[Stored data entries]
---------------

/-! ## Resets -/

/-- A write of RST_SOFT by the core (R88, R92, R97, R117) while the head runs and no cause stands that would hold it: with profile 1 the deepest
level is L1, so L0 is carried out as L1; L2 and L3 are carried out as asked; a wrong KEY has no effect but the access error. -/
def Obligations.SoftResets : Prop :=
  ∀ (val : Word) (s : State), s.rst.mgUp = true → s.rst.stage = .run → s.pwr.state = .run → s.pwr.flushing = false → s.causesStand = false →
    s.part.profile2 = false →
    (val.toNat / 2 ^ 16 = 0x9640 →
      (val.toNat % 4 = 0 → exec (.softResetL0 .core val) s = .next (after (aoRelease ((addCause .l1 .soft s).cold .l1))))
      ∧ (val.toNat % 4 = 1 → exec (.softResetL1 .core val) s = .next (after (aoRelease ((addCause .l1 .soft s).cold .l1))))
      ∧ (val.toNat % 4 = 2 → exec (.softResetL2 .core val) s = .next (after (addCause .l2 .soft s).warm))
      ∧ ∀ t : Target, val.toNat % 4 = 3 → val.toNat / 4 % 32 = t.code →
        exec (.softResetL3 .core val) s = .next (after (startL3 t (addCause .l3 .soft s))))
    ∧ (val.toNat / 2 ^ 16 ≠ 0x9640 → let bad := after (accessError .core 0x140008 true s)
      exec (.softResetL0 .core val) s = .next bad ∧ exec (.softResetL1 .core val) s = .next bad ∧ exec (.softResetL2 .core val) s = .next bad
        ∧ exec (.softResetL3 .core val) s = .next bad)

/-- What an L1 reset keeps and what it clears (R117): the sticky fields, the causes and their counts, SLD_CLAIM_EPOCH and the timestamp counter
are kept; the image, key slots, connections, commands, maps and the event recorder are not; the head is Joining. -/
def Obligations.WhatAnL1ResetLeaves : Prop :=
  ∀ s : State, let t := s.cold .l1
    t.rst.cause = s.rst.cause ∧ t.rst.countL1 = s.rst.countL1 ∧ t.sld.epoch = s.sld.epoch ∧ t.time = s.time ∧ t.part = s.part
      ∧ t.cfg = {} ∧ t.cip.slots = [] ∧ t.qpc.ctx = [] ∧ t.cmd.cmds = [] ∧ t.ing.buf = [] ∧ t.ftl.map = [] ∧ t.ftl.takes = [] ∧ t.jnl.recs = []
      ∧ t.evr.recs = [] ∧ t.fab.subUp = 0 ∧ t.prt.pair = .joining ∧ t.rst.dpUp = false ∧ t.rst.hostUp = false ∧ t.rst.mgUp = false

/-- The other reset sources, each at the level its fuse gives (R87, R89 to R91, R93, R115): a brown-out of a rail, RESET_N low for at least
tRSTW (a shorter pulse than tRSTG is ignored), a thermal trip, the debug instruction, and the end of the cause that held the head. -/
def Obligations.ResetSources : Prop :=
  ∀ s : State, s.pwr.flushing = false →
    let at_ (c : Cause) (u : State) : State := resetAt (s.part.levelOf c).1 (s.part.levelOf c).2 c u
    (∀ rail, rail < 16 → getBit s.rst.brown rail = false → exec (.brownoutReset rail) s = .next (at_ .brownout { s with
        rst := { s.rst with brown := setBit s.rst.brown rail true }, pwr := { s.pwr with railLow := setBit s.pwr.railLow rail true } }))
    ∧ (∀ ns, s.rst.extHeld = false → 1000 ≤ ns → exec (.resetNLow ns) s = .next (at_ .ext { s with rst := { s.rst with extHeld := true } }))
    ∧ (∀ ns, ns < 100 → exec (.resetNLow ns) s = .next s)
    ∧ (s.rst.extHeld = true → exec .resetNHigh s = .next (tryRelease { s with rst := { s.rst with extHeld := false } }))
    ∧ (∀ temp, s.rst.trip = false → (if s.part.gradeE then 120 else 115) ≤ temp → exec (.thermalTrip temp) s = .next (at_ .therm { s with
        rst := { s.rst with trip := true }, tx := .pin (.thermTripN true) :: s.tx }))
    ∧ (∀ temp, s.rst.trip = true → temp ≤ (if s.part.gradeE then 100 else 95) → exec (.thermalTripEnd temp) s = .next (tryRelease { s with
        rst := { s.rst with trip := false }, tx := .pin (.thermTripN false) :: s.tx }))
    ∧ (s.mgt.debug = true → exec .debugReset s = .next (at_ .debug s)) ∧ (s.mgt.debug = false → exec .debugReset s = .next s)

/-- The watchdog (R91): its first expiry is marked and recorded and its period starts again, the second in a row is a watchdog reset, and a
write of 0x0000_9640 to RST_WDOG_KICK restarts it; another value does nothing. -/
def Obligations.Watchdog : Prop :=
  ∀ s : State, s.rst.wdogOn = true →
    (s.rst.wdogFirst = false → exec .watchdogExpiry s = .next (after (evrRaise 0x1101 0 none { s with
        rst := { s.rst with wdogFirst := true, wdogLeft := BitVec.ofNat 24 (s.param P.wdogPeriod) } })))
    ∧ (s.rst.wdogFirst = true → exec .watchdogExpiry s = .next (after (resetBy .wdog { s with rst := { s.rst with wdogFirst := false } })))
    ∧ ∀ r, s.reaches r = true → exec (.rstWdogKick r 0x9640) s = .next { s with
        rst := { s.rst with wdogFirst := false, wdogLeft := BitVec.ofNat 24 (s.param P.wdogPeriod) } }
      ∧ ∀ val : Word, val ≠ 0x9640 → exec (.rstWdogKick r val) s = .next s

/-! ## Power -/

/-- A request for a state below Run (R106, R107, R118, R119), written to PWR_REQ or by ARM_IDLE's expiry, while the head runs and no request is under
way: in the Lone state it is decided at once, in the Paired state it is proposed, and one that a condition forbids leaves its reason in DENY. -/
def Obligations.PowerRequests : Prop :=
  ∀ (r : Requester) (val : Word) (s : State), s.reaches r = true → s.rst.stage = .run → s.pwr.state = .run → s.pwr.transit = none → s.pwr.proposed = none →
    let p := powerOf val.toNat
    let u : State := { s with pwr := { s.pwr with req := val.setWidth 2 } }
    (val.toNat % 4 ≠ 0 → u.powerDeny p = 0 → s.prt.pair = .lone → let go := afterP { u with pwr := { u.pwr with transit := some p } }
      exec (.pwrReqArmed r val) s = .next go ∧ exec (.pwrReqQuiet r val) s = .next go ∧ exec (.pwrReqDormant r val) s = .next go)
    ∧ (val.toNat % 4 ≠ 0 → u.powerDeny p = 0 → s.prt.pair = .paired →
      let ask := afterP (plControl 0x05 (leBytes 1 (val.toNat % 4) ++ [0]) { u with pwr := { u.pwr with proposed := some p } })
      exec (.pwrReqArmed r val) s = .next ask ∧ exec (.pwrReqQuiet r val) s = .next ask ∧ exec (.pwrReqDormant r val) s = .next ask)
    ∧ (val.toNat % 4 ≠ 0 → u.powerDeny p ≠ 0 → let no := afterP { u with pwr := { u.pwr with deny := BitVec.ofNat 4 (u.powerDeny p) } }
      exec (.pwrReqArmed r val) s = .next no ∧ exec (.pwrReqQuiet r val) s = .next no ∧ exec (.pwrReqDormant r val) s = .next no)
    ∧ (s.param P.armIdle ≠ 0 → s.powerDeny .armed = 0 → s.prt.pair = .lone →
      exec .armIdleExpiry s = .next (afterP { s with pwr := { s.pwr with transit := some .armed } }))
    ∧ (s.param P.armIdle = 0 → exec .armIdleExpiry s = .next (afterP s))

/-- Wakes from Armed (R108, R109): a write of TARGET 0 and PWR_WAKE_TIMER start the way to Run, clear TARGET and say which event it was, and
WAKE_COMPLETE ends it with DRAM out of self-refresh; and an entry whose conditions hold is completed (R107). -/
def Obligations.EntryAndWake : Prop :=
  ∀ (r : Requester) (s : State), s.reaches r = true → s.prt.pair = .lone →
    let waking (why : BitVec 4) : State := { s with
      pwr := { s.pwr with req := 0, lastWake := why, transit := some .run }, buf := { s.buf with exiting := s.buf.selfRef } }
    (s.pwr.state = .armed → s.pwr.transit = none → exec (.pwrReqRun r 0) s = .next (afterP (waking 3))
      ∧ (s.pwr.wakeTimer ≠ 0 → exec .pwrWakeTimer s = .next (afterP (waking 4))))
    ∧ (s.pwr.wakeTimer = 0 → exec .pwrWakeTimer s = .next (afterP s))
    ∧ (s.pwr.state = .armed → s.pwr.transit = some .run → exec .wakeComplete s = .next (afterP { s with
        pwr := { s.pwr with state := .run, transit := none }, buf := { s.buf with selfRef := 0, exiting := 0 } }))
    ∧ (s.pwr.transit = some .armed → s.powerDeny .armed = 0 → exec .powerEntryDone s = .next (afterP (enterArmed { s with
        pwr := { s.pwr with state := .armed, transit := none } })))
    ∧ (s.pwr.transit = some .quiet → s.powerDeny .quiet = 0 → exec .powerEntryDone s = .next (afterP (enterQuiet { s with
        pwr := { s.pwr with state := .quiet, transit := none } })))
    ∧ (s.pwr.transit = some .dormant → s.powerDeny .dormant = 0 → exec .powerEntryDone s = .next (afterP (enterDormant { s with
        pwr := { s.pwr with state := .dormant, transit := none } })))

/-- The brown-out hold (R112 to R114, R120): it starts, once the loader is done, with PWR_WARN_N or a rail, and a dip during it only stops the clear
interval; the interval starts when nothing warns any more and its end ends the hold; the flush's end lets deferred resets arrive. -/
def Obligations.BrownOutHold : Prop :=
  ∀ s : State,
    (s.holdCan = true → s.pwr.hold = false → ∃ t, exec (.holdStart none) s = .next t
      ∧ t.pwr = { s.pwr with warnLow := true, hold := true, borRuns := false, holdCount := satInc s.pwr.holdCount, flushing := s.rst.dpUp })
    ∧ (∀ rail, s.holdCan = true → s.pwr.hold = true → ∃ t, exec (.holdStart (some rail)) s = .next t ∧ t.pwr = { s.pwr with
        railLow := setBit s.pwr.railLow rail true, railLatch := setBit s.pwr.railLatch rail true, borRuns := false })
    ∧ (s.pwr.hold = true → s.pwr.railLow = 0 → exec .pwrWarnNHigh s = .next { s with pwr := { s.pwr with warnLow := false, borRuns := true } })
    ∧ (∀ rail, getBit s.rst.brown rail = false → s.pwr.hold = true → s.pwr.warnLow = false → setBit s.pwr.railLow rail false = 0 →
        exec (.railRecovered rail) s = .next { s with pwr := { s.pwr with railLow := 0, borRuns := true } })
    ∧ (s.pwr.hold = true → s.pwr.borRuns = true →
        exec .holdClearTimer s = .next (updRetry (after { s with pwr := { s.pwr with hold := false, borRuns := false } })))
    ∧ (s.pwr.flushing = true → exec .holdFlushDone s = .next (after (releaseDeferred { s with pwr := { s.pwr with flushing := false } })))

---------------

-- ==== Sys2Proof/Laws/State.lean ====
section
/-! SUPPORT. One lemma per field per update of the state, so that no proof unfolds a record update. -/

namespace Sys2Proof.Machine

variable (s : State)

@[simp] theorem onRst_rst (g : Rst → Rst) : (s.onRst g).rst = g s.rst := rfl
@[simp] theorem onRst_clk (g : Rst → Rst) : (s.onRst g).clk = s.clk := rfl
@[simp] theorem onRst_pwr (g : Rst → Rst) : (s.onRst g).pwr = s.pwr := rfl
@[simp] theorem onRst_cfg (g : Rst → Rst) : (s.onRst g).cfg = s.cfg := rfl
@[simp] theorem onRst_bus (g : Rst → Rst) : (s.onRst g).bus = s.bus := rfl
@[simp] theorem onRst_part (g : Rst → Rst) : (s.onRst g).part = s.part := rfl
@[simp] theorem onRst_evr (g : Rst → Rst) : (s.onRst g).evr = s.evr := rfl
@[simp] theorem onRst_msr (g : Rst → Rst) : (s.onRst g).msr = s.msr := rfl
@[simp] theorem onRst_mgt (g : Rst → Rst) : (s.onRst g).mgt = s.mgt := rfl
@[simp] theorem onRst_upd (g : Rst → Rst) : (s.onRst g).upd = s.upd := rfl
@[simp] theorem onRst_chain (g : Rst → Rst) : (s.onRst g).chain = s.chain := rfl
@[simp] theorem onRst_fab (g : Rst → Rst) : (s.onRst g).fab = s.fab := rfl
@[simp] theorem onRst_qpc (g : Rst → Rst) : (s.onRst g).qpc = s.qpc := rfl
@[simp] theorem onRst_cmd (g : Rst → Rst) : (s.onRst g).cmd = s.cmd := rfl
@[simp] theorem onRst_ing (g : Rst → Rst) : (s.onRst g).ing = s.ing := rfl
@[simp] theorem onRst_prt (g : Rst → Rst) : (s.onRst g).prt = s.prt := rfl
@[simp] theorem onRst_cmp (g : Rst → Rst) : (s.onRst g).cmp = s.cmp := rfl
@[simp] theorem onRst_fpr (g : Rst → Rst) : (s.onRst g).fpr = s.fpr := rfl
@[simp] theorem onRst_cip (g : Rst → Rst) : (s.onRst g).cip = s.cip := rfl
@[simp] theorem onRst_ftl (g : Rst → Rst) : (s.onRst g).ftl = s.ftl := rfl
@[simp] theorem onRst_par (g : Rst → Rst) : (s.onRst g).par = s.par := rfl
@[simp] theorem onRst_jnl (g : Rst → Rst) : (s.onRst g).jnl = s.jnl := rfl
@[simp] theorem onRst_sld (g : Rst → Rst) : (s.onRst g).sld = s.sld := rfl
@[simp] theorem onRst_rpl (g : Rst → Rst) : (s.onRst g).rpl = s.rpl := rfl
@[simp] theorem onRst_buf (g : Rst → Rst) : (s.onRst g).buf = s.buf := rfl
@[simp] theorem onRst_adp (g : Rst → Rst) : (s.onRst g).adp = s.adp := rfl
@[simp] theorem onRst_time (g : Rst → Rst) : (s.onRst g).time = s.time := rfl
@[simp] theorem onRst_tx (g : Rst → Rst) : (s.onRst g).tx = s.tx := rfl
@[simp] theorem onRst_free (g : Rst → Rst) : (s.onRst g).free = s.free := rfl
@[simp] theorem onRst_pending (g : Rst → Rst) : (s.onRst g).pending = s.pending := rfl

---------------

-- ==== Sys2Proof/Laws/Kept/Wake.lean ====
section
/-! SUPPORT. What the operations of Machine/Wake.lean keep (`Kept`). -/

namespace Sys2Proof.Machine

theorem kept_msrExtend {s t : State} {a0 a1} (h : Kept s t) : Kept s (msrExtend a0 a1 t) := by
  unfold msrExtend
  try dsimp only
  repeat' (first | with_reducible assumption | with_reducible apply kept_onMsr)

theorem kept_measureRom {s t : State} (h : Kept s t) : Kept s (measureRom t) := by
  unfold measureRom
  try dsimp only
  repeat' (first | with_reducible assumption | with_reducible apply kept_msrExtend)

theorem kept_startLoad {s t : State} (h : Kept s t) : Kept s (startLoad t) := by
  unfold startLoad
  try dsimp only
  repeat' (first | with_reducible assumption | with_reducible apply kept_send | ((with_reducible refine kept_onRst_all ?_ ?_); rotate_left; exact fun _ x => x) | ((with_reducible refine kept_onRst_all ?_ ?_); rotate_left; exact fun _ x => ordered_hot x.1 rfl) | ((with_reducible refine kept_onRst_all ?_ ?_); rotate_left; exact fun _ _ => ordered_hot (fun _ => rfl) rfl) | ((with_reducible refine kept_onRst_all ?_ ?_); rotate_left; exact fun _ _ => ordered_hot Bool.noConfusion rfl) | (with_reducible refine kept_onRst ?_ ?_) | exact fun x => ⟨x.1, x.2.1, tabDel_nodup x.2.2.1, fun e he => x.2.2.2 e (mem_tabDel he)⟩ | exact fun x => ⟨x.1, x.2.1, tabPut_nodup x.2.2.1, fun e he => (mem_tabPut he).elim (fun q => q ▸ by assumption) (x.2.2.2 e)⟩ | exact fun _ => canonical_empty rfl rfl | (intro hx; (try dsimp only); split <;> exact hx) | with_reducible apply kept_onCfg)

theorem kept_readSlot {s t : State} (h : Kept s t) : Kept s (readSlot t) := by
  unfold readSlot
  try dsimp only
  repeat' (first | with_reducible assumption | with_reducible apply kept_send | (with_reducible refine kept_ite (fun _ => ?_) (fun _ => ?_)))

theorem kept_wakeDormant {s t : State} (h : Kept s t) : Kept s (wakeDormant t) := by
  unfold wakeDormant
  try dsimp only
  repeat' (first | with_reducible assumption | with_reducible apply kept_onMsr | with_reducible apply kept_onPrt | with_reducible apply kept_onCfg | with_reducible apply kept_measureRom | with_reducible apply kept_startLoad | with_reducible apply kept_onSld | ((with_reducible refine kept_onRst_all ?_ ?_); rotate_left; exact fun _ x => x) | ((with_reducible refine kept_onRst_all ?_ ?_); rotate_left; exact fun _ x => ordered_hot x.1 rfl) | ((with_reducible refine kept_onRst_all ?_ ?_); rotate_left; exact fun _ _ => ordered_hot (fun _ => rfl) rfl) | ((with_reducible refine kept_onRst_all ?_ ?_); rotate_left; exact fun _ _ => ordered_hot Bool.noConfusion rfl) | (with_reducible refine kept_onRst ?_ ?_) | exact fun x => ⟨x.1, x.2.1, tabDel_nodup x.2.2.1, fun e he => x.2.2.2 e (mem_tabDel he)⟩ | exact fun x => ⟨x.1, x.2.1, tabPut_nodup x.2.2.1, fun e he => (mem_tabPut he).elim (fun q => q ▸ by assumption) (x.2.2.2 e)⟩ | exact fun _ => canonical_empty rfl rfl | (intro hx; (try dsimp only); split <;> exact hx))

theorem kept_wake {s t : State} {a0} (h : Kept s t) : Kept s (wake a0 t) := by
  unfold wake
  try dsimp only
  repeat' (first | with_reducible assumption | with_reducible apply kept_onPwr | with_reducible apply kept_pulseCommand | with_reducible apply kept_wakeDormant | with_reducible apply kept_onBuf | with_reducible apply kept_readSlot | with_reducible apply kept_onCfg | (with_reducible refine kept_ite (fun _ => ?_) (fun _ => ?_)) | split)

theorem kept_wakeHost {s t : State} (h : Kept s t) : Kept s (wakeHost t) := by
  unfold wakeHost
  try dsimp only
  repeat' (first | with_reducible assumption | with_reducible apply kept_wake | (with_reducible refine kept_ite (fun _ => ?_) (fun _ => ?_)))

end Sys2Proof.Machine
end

---------------

From the line that has "## Resets -/" through the line that has "def Obligations.SoftResets : Prop", copy every line exactly as it appears above, and leave out all others.

Task answer
/-! ## Resets -/

/-- A write of RST_SOFT by the core (R88, R92, R97, R117) while the head runs and no cause stands that would hold it: with profile 1 the deepest
level is L1, so L0 is carried out as L1; L2 and L3 are carried out as asked; a wrong KEY has no effect but the access error. -/
def Obligations.SoftResets : Prop :=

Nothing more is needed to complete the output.